EXERCISE BRIEF.
In exact form, set down only those lines of the material that run from its first line to the line with "empty (R196). -/", inclusive.

== Segment start ==

-- ==== Sys2Proof/Laws/Keys.lean ====
section
/-! SUPPORT. Laws/Keys: the least key of a set, one key level set, the tick of a timer, and STEP by STATUS. -/

namespace Sys2Proof.Machine

/-- No least key exactly when the set is empty (R196). -/
theorem leastKey_none (keys : BitVec 16) : leastKey keys = none ↔ ∀ k : RegIdx, keys.getLsbD k.val = false := by
  simp [leastKey, List.find?_eq_none]

/-- The least key is a member, and no smaller key is one (R196). -/
theorem leastKey_some (keys : BitVec 16) (k : RegIdx) :
    leastKey keys = some k ↔ keys.getLsbD k.val = true ∧ ∀ j : RegIdx, j < k → keys.getLsbD j.val = false := by
  simp only [leastKey, List.find?_eq_some_iff_getElem, List.length_finRange, List.getElem_finRange, Fin.cast_mk,
    Bool.not_eq_true']
  refine and_congr_right fun _ => ⟨?_, fun h => ⟨k.val, k.isLt, rfl, fun j hj => h ⟨j, by omega⟩ hj⟩⟩
  rintro ⟨i, hi, rfl, h⟩ j hj
  exact h j.val hj

/-- SET_KEY changes one level (R41). -/
theorem getLsbD_withKey (keys : BitVec 16) (k j : RegIdx) (pressed : Bool) :
    (withKey keys k pressed).getLsbD j.val = if j = k then pressed else keys.getLsbD j.val := by
  have hj := j.isLt
  unfold withKey
  cases pressed <;> by_cases h : j = k <;>
    simp_all [Fin.ext_iff, eq_comm]

/-- One tick takes a timer down by one, with floor 0 (R233). -/
theorem toNat_tickByte (b : Byte) : (tickByte b).toNat = b.toNat - 1 := by
  unfold tickByte
  split
  · next h => simp [h]
  · next h =>
    have : b.toNat ≠ 0 := fun e => h (BitVec.eq_of_toNat_eq e)
    rw [BitVec.toNat_sub_of_le (by simpa [BitVec.le_def] using by omega)]
    rfl

variable (s : State)

theorem step_running (h : s.status = .running) : step s = runInstruction s := by
  simp [step, stepByStatus, h]

theorem step_waiting (x : RegIdx) (h : s.status = .awaitingKey x) : step s = pollKeys x s := by
  simp [step, stepByStatus, h]

end Sys2Proof.Machine
end

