-- ==== Sys2Proof/Laws/PerInstr.lean ====
section
/-! SUPPORT. Laws/PerInstr: the family OpcodeRow: the encoder's word of an instruction fits the instruction's own row of
opcode_table.json (R84, R85), so the encoder's fixed bits are the table's. -/

namespace Sys2Proof.Laws

/-- AND acts on the two parts of a concatenation apart. -/
theorem and_parts {m n : Nat} (a c : BitVec m) (b d : BitVec n) : (a ++ b) &&& (c ++ d) = (a &&& c) ++ (b &&& d) :=
  BitVec.and_append

/-- Format A under the mask of its op. -/
theorem formatA_and (op : Nibble) (nnn : Addr) : formatA op nnn &&& 0xF000 = formatA op 0 := by
  have h := and_parts op 0xF#4 nnn 0x000#12
  rw [show (0xF#4 : Nibble) = BitVec.allOnes 4 from rfl, BitVec.and_allOnes, BitVec.and_zero] at h
  exact h

/-- The high byte of a word under the mask of its op. -/
theorem opX_and (op : Nibble) (x : Nibble) : (op ++ x) &&& (0xF#4 ++ 0x0#4) = op ++ 0x0#4 := by
  rw [and_parts, show (0xF#4 : Nibble) = BitVec.allOnes 4 from rfl, BitVec.and_allOnes, BitVec.and_zero]

/-- The high three nibbles of a word under the mask of its op. -/
theorem opXY_and (op : Nibble) (x y : Nibble) : (op ++ x ++ y) &&& (0xF#4 ++ 0x0#4 ++ 0x0#4) = op ++ 0x0#4 ++ 0x0#4 := by
  rw [and_parts (op ++ x), opX_and, BitVec.and_zero]

/-- Format XK under the mask of its op. -/
theorem formatXK_and (op : Nibble) (x : RegIdx) (kk : Byte) : formatXK op x kk &&& 0xF000 = formatXK op 0 0 := by
  have h := and_parts (op ++ (BitVec.ofFin x : Nibble)) (0xF#4 ++ 0x0#4) kk 0x00#8
  rw [opX_and, BitVec.and_zero] at h
  exact h

/-- Format X under the mask of its op and low byte. -/
theorem formatX_and (op : Nibble) (x : RegIdx) (mm : Byte) : formatXK op x mm &&& 0xF0FF = formatXK op 0 mm := by
  have h := and_parts (op ++ (BitVec.ofFin x : Nibble)) (0xF#4 ++ 0x0#4) mm (BitVec.allOnes 8)
  rw [opX_and, BitVec.and_allOnes] at h
  exact h

/-- Format XY under the mask of its op and low nibble. -/
theorem formatXY_and (op : Nibble) (x y : RegIdx) (m : Nibble) :
    formatXYN op x y m &&& 0xF00F = formatXYN op 0 0 m := by
  have h := and_parts (op ++ (BitVec.ofFin x : Nibble) ++ (BitVec.ofFin y : Nibble)) (0xF#4 ++ 0x0#4 ++ 0x0#4) m
    (BitVec.allOnes 4)
  rw [opXY_and, BitVec.and_allOnes] at h
  exact h

/-- Format XYN under the mask of its op alone (DRW). -/
theorem formatXYN_and (op : Nibble) (x y : RegIdx) (n : Nibble) :
    formatXYN op x y n &&& 0xF000 = formatXYN op 0 0 0 := by
  have h := and_parts (op ++ (BitVec.ofFin x : Nibble) ++ (BitVec.ofFin y : Nibble)) (0xF#4 ++ 0x0#4 ++ 0x0#4) n 0x0#4
  rw [opXY_and, BitVec.and_zero] at h
  exact h

/-- The encoder's word fits the instruction's own row. -/
def OpcodeRow.Statement (i : Instr) : Prop :=
  i.row.fits (encode i) = true

theorem OpcodeRow.cls : OpcodeRow.Statement .cls :=
  rfl

theorem OpcodeRow.ret : OpcodeRow.Statement .ret :=
  rfl

theorem OpcodeRow.jp (nnn : Addr) : OpcodeRow.Statement (.jp nnn) :=
  beq_iff_eq.mpr (formatA_and _ nnn)

theorem OpcodeRow.call (nnn : Addr) : OpcodeRow.Statement (.call nnn) :=
  beq_iff_eq.mpr (formatA_and _ nnn)

theorem OpcodeRow.seImm (x : RegIdx) (kk : Byte) : OpcodeRow.Statement (.seImm x kk) :=
  beq_iff_eq.mpr (formatXK_and _ x kk)

theorem OpcodeRow.sneImm (x : RegIdx) (kk : Byte) : OpcodeRow.Statement (.sneImm x kk) :=
  beq_iff_eq.mpr (formatXK_and _ x kk)

theorem OpcodeRow.seReg (x y : RegIdx) : OpcodeRow.Statement (.seReg x y) :=
  beq_iff_eq.mpr (formatXY_and _ x y _)

theorem OpcodeRow.ldImm (x : RegIdx) (kk : Byte) : OpcodeRow.Statement (.ldImm x kk) :=
  beq_iff_eq.mpr (formatXK_and _ x kk)

theorem OpcodeRow.addImm (x : RegIdx) (kk : Byte) : OpcodeRow.Statement (.addImm x kk) :=
  beq_iff_eq.mpr (formatXK_and _ x kk)

theorem OpcodeRow.ldReg (x y : RegIdx) : OpcodeRow.Statement (.ldReg x y) :=
  beq_iff_eq.mpr (formatXY_and _ x y _)

theorem OpcodeRow.orReg (x y : RegIdx) : OpcodeRow.Statement (.orReg x y) :=
  beq_iff_eq.mpr (formatXY_and _ x y _)

theorem OpcodeRow.andReg (x y : RegIdx) : OpcodeRow.Statement (.andReg x y) :=
  beq_iff_eq.mpr (formatXY_and _ x y _)

theorem OpcodeRow.xorReg (x y : RegIdx) : OpcodeRow.Statement (.xorReg x y) :=
  beq_iff_eq.mpr (formatXY_and _ x y _)

theorem OpcodeRow.addReg (x y : RegIdx) : OpcodeRow.Statement (.addReg x y) :=
  beq_iff_eq.mpr (formatXY_and _ x y _)

theorem OpcodeRow.subReg (x y : RegIdx) : OpcodeRow.Statement (.subReg x y) :=
  beq_iff_eq.mpr (formatXY_and _ x y _)

theorem OpcodeRow.shr (x : RegIdx) : OpcodeRow.Statement (.shr x) :=
  beq_iff_eq.mpr (formatXY_and _ x 0 _)

theorem OpcodeRow.subnReg (x y : RegIdx) : OpcodeRow.Statement (.subnReg x y) :=
  beq_iff_eq.mpr (formatXY_and _ x y _)

theorem OpcodeRow.shl (x : RegIdx) : OpcodeRow.Statement (.shl x) :=
  beq_iff_eq.mpr (formatXY_and _ x 0 _)

theorem OpcodeRow.sneReg (x y : RegIdx) : OpcodeRow.Statement (.sneReg x y) :=
  beq_iff_eq.mpr (formatXY_and _ x y _)

theorem OpcodeRow.ldI (nnn : Addr) : OpcodeRow.Statement (.ldI nnn) :=
  beq_iff_eq.mpr (formatA_and _ nnn)

theorem OpcodeRow.jpV0 (nnn : Addr) : OpcodeRow.Statement (.jpV0 nnn) :=
  beq_iff_eq.mpr (formatA_and _ nnn)

theorem OpcodeRow.rnd (x : RegIdx) (kk : Byte) : OpcodeRow.Statement (.rnd x kk) :=
  beq_iff_eq.mpr (formatXK_and _ x kk)

theorem OpcodeRow.drw (x y : RegIdx) (n : Fin 16) : OpcodeRow.Statement (.drw x y n) :=
  beq_iff_eq.mpr (formatXYN_and _ x y _)

theorem OpcodeRow.skp (x : RegIdx) : OpcodeRow.Statement (.skp x) :=
  beq_iff_eq.mpr (formatX_and _ x _)

theorem OpcodeRow.sknp (x : RegIdx) : OpcodeRow.Statement (.sknp x) :=
  beq_iff_eq.mpr (formatX_and _ x _)

theorem OpcodeRow.ldVxDT (x : RegIdx) : OpcodeRow.Statement (.ldVxDT x) :=
  beq_iff_eq.mpr (formatX_and _ x _)

theorem OpcodeRow.ldVxK (x : RegIdx) : OpcodeRow.Statement (.ldVxK x) :=
  beq_iff_eq.mpr (formatX_and _ x _)

theorem OpcodeRow.ldDTVx (x : RegIdx) : OpcodeRow.Statement (.ldDTVx x) :=
  beq_iff_eq.mpr (formatX_and _ x _)

theorem OpcodeRow.ldSTVx (x : RegIdx) : OpcodeRow.Statement (.ldSTVx x) :=
  beq_iff_eq.mpr (formatX_and _ x _)

theorem OpcodeRow.addI (x : RegIdx) : OpcodeRow.Statement (.addI x) :=
  beq_iff_eq.mpr (formatX_and _ x _)

theorem OpcodeRow.ldF (x : RegIdx) : OpcodeRow.Statement (.ldF x) :=
  beq_iff_eq.mpr (formatX_and _ x _)

theorem OpcodeRow.ldB (x : RegIdx) : OpcodeRow.Statement (.ldB x) :=
  beq_iff_eq.mpr (formatX_and _ x _)

theorem OpcodeRow.storeRegs (x : RegIdx) : OpcodeRow.Statement (.storeRegs x) :=
  beq_iff_eq.mpr (formatX_and _ x _)

theorem OpcodeRow.loadRegs (x : RegIdx) : OpcodeRow.Statement (.loadRegs x) :=
  beq_iff_eq.mpr (formatX_and _ x _)

end Sys2Proof.Laws
end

== Segment end ==

RESPONSE TO THE EXERCISE.
-- ==== Sys2Proof/Laws/Keys.lean ====
section
/-! SUPPORT. Laws/Keys: the least key of a set, one key level set, the tick of a timer, and STEP by STATUS. -/

namespace Sys2Proof.Machine

/-- No least key exactly when the set is empty (R196). -/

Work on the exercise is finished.